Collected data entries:

/-- Each event is issued no earlier than allowed, and puts off the earliest time of the next by its own minimum. -/
theorem leastDelayUs_le_of_respectsDelays {at_ : Nat} {e : Event} {rest : TimedTrace} (tr : TimedTrace) {t0 : Nat}
    (h : respectsDelays t0 (tr ++ (at_, e) :: rest) = true) : t0 + leastDelayUs (tr.map Prod.snd) ≤ at_ := by
  induction tr generalizing t0 with
  | nil => exact (respectsDelays_cons.1 h).1
  | cons first tr ih =>
    obtain ⟨t1, e1⟩ := first
    obtain ⟨hfirst, htail⟩ := respectsDelays_cons.1 h
    have hle := ih htail
    simp only [List.map_cons, leastDelayUs_cons]
    omega

/-- The delay unit rounds up (R211). -/
theorem le_delayCycles (n : Nat) : n * Config.clkHz ≤ delayCycles n * 1000000 := by
  rw [delayCycles]; omega

/-- Settles O55, the trace by induction on the events before the last, the delay unit by its rounding. -/
theorem delaysAreNeverShortened : Obligations.DelaysAreNeverShortened :=
  ⟨fun _ _ tr _ h => leastDelayUs_le_of_respectsDelays tr h, le_delayCycles⟩

end Sys2Proof.Machine
end
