-- ==== Sys2Proof/Machine/Ops.lean ====
section
/-! DEFINITION. The named operations over the RAM, the seats, the links and the stores: every block reaches another's
state through one of these. -/

namespace Sys2Proof.Machine

/-! The Exchange RAM (R165, R166) -/

/-- What an unlisted byte reads as: power-on clearing writes every word to 0 (R172). -/
def unlistedByte : Byte := 0#8

/-- The number of words of the RAM (00_scope). -/
def ramWords : Nat := 16384

/-- The byte at an address. -/
def memGet : List Host.Cell → Nat → Byte
  | [], _ => unlistedByte
  | (k, b) :: rest, a => if k = a then b else memGet rest a

/-- A byte in front of a list of cells, unless it is what an unlisted address reads as. -/
def memCons (a : Nat) (b : Byte) (m : List Host.Cell) : List Host.Cell := if b = unlistedByte then m else (a, b) :: m

/-- The memory with one byte written; the cells stay in rising order and none lists `unlistedByte`. -/
def memPut : List Host.Cell → Nat → Byte → List Host.Cell
  | [], a, b => memCons a b []
  | (k, c) :: rest, a, b =>
    if a < k then memCons a b ((k, c) :: rest)
    else if a = k then memCons a b rest
    else (k, c) :: memPut rest a b

/-- The addresses rise strictly from `lo` on, stay inside the RAM, and no cell lists what an unlisted byte reads as. -/
def Memory.wfFrom (lo : Nat) : List Host.Cell → Bool
  | [] => true
  | (k, b) :: rest => lo ≤ k && k < 2 * ramWords && b != unlistedByte && Memory.wfFrom (k + 1) rest

/-- The canonical form of the memory (log 8). -/
def Memory.wf (m : List Host.Cell) : Bool := Memory.wfFrom 0 m

/-- The word stored at a word address; an address beyond the RAM reads as 0 (log 20). -/
def State.readWord (s : State) (a : Nat) : Word :=
  if a < ramWords then wordOfBytes (memGet s.ram (2 * a)).toNat (memGet s.ram (2 * a + 1)).toNat else 0

/-- Whether either byte of a word has bad parity (R166). -/
def State.wordBad (s : State) (a : Nat) : Bool := s.badParity.contains (2 * a) || s.badParity.contains (2 * a + 1)

/-- A word is written and its parity made good (R166); a write beyond the RAM changes nothing (log 20). -/
def State.putWord (s : State) (a : Nat) (w : Word) : State :=
  { s with
    ram := if a < ramWords then memPut (memPut s.ram (2 * a) (w.extractLsb' 0 8)) (2 * a + 1) (w.extractLsb' 8 8) else s.ram
    badParity := if a < ramWords then s.badParity.filter (fun b => b != 2 * a && b != 2 * a + 1) else s.badParity }

/-- Words written at ascending addresses. -/
def State.putWords (s : State) (a : Nat) : List Word → State
  | [] => s
  | w :: ws => (s.putWord a w).putWords (a + 1) ws

/-- What a part read of a word returns (R166). -/
def State.look (s : State) (a : Nat) : ReadWord := { addr := a, value := s.readWord a, bad := s.wordBad a }

/-- A read of a word by the part: bad parity records a PARITY fault at its address (R166). -/
def State.readChecked (s : State) (a : Nat) : State := if s.wordBad a then s.recordFault a .parity else s

/-- One more word of the reading in progress is read, and kept with its verdict (R6, R72, R73, R173). -/
def State.readOne (s : State) (a : Nat) : State := { s.readChecked a with reads := s.reads ++ [s.look a] }

/-- The reading in progress is carried on to its end: `next` gives the address of the next word from the words read so
far, and none when the reading is over. At most `fuel` words are read. -/
def State.readOn (next : List ReadWord → Option Nat) : Nat → State → State
  | 0, s => s
  | fuel + 1, s =>
    match next s.reads with
    | none => s
    | some a => State.readOn next fuel (s.readOne a)

/-- The values of words read. -/
def valuesOf (rs : List ReadWord) : List Word := rs.map ReadWord.value

/-- The first word read with bad parity, if any. -/
def firstBadRead (rs : List ReadWord) : Option ReadWord := rs.find? ReadWord.bad

/-! Seats and links -/

/-- The state of a seat. -/
def State.seat (s : State) (i : Seat) : SeatState := s.seats[i]

/-- One seat's state is replaced. -/
def State.setSeat (s : State) (i : Seat) (x : SeatState) : State := { s with seats := s.seats.set i x }

def State.setCtx (s : State) (i : Seat) (c : Context) : State := s.setSeat i { s.seat i with ctx := c }
def State.setMonitors (s : State) (i : Seat) (m : Vector Monitor 8) : State := s.setSeat i { s.seat i with monitors := m }
def State.setTracker (s : State) (i : Seat) (t : Tracker) : State := s.setSeat i { s.seat i with tracker := t }
def State.setEstimator (s : State) (i : Seat) (e : Estimator) : State := s.setSeat i { s.seat i with estimator := e }
def State.setChannel (s : State) (i : Seat) (c : MuteChannel) : State := s.setSeat i { s.seat i with channel := c }
def State.setBoard (s : State) (i : Seat) (b : BoardSeat) : State := s.setSeat i { s.seat i with board := b }

/-- The state of a link. -/
def State.link (s : State) (l : LinkId) : Link := s.links[l]

/-- One link's state is replaced. -/
def State.setLink (s : State) (l : LinkId) (x : Link) : State := { s with links := s.links.set l x }

/-- The place of carrier (L, c) in the Carrier Map (R5). -/
def carrierIndex (l : LinkId) (c : Channel) : Fin 512 := ⟨64 * l.val + c.val, by omega⟩

/-- The seat on a carrier, if any (R5). -/
def State.carrier (s : State) (l : LinkId) (c : Channel) : Option Seat := s.carriers[carrierIndex l c]

/-- A Carrier Map entry is set or freed (R5). -/
def State.setCarrier (s : State) (l : LinkId) (c : Channel) (v : Option Seat) : State :=
  { s with carriers := s.carriers.set (carrierIndex l c) v }

/-- The seat that a 16-bit seat word names, if it is less than the seat count (R178). -/
def State.seatOf (s : State) (w : Word) : Option Seat :=
  if h : w.toNat < 512 then (if w.toNat < s.layout.seatCount then some ⟨w.toNat, h⟩ else none) else none

/-- The seat of a number, if there is one. -/
def seatOfNat (n : Nat) : Option Seat := if h : n < 512 then some ⟨n, h⟩ else none

/-- Seat s as a word. -/
def seatWord (i : Seat) : Word := word i.val

/-! The pass (R51) -/

/-- The first active seat from `k` on, below the seat count: the inactive seats before it are passed over (R51). -/
def State.nextActive (s : State) (k : Nat) : Option Seat :=
  allSeats.find? fun i => k ≤ i.val && i.val < s.layout.seatCount && (s.seat i).ctx.active

/-- The seat that the pass in flight has reached: its next active seat (R51). -/
def State.reachedSeat (s : State) : Option Seat := s.pass.bind s.nextActive

/-! The stores (R70, R95) -/

/-- A class as the Class Store holds it. -/
def State.classOf (s : State) (c : Fin 4) : WarningClass :=
  match s.classes with
  | some v => v[c]
  | none => Config.emptyClass c

/-- The warning class of a seat. -/
def State.seatClass (s : State) (i : Seat) : WarningClass := s.classOf (s.seat i).ctx.cls

/-- A curve as the Curve Store holds it. -/
def State.curveOf (s : State) (c : Fin 4) : Curve :=
  match s.curves with
  | some v => v[c]
  | none => Config.emptyCurve c

/-- The discharge curve of a seat. -/
def State.seatCurve (s : State) (i : Seat) : Curve := s.curveOf (s.seat i).ctx.curve

/-- The current generation of a seat's curve (R74). -/
def State.seatGeneration (s : State) (i : Seat) : Word := s.generations[(s.seat i).ctx.curve]

/-! The pages (R142) -/

/-- The Order Unit's state of a page. -/
def State.pageState (s : State) : Page → PageState
  | .a => s.pageA
  | .b => s.pageB

/-- A page's state changes. -/
def State.setPageState (s : State) (p : Page) (x : PageState) : State :=
  match p with
  | .a => { s with pageA := x }
  | .b => { s with pageB := x }

/-- The cause of a page's end (R147). -/
def pageDoneCause : Page → Cause
  | .a => .pageDoneA
  | .b => .pageDoneB

/-! The statistics and the link summary (R30, R31) -/

/-- The link summary word: bit L link L UP, bit 8 + L its ERRORS-SEEN (R180). -/
def State.linkSummary (s : State) : Word :=
  word (maskOf (allLinks.map fun l => (s.link l).state == .up) + 256 * maskOf (allLinks.map fun l => (s.link l).errorsSeen))

/-- The link summary word is written to the header. -/
def State.writeLinkSummary (s : State) : State := s.putWord hdrLinkSummary s.linkSummary

/-- A counter of a link increases by 1, saturating, and its change is written to its header word (R30). -/
def State.countLink (s : State) (l : LinkId) (i : Fin 11) : State :=
  let k := s.link l
  if k.counters[i] < 65535 then
    (s.setLink l { k with counters := k.counters.set i (k.counters[i] + 1) }).putWord (hdrCounter l i.val) (word (k.counters[i] + 1))
  else s

/-- A discard is counted under its cause and sets ERRORS-SEEN, also when the counter is saturated (R27, R31). -/
def State.countDiscard (s : State) (l : LinkId) (i : Fin 11) : State :=
  let t := s.countLink l i
  if (t.link l).errorsSeen then t else (t.setLink l { t.link l with errorsSeen := true }).writeLinkSummary

/-! The downlink queues and the deferred sets (R36, R37, R40) -/

/-- The size of a downlink queue (R36). -/
def queueSize : Nat := 16

/-- A seat joins a deferred set; the set is kept ascending. -/
def deferIn (i : Seat) : List Seat → List Seat
  | [] => [i]
  | x :: xs => if i < x then i :: x :: xs else x :: deferIn i xs

/-- The placement of seat s on a link (R36): an entry or a deferred seat keeps its place; else it is appended while
the queue holds fewer than 16 entries, and deferred when it does not. -/
def placeOn (k : Link) (i : Seat) : Link :=
  if k.queue.contains i || k.deferred.contains i then k
  else if k.queue.length < queueSize then { k with queue := k.queue ++ [i] }
  else { k with deferred := deferIn i k.deferred }

/-- The deferred-seat arbiter: the room an entry left is filled by the lowest-numbered deferred seat (R37). -/
def refill (k : Link) : Link :=
  match k.deferred with
  | [] => k
  | d :: ds => { k with queue := k.queue ++ [d], deferred := ds }

/-- A seat leaves a link's queue, which the arbiter refills, and its deferred set (R9, R36, R37). -/
def withdrawFrom (k : Link) (i : Seat) : Link :=
  if k.queue.contains i then refill { k with queue := k.queue.erase i }
  else { k with deferred := k.deferred.erase i }

/-- The frame in flight for a seat is cancelled (R40). -/
def cancelOn (k : Link) (i : Seat) : Link :=
  match k.tx with
  | .sending f => if f.seat = i then { k with tx := .sending { f with cancelled := true } } else k
  | _ => k

/-- The Report Link Unit places seat s on its link (R36). -/
def State.place (s : State) (i : Seat) : State :=
  let l := (s.seat i).ctx.link
  s.setLink l (placeOn (s.link l) i)

/-- Seat s leaves its link's queue and deferred set, and its frame in flight is cancelled (R9, R40). -/
def State.withdraw (s : State) (i : Seat) : State :=
  let l := (s.seat i).ctx.link
  s.setLink l (cancelOn (withdrawFrom (s.link l) i) i)

/-- Seat s's frame in flight, if there is one, is cancelled (R40). -/
def State.cancelFrame (s : State) (i : Seat) : State :=
  let l := (s.seat i).ctx.link
  s.setLink l (cancelOn (s.link l) i)

/-! The intent (R129) -/

/-- The intent of seat s is issued: SENDING with attempt 1, no deadline; while RUNNING it is placed on its link; a frame
in flight for it is cancelled (R129). -/
def State.issue (s : State) (i : Seat) : State :=
  let t := s.setChannel i { (s.seat i).channel with state := .sending, attempt := .first, deadline := none }
  State.cancelFrame (if s.part = .running then t.place i else t) i

/-- Seat s's intent changes. -/
def State.setIntent (s : State) (i : Seat) (x : Intent) : State := s.setChannel i { (s.seat i).channel with intent := x }

/-! The Floor Roster's header words (R120) -/

/-- The eight roster words: the members in grant order, FFFFh beyond the length. -/
def rosterWords (r : List Seat) : List Word := (List.range 8).map fun k => (r[k]?.map seatWord).getD 0xFFFF#16

/-- The rules word: limit in the low byte, policy in the high byte (R180). -/
def State.rulesWord (s : State) : Word := wordOfBytes s.floorLimit s.floorPolicy.code

/-- The nine words of the roster and the rules are written (R120). -/
def State.writeFloorHeader (s : State) : State := (s.putWords hdrRoster (rosterWords s.roster)).putWord hdrRules s.rulesWord

/-! The two 32-bit halves of the header's part clock (R45) -/

/-- The part clock is copied to the header, low half first. -/
def State.writeClockHeader (s : State) : State :=
  (s.putWord hdrClock (lowHalf s.clock)).putWord (hdrClock + 1) (highHalf s.clock)

end Sys2Proof.Machine
end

#### Work order:
Reproduce exactly the lines above from the line with "pages (R142) -/" to the line with "match p with", including both, and add nothing.

#### Answer section:
/-! The pages (R142) -/

/-- The Order Unit's state of a page. -/
def State.pageState (s : State) : Page → PageState
  | .a => s.pageA
  | .b => s.pageB

/-- A page's state changes. -/
def State.setPageState (s : State) (p : Page) (x : PageState) : State :=
  match p with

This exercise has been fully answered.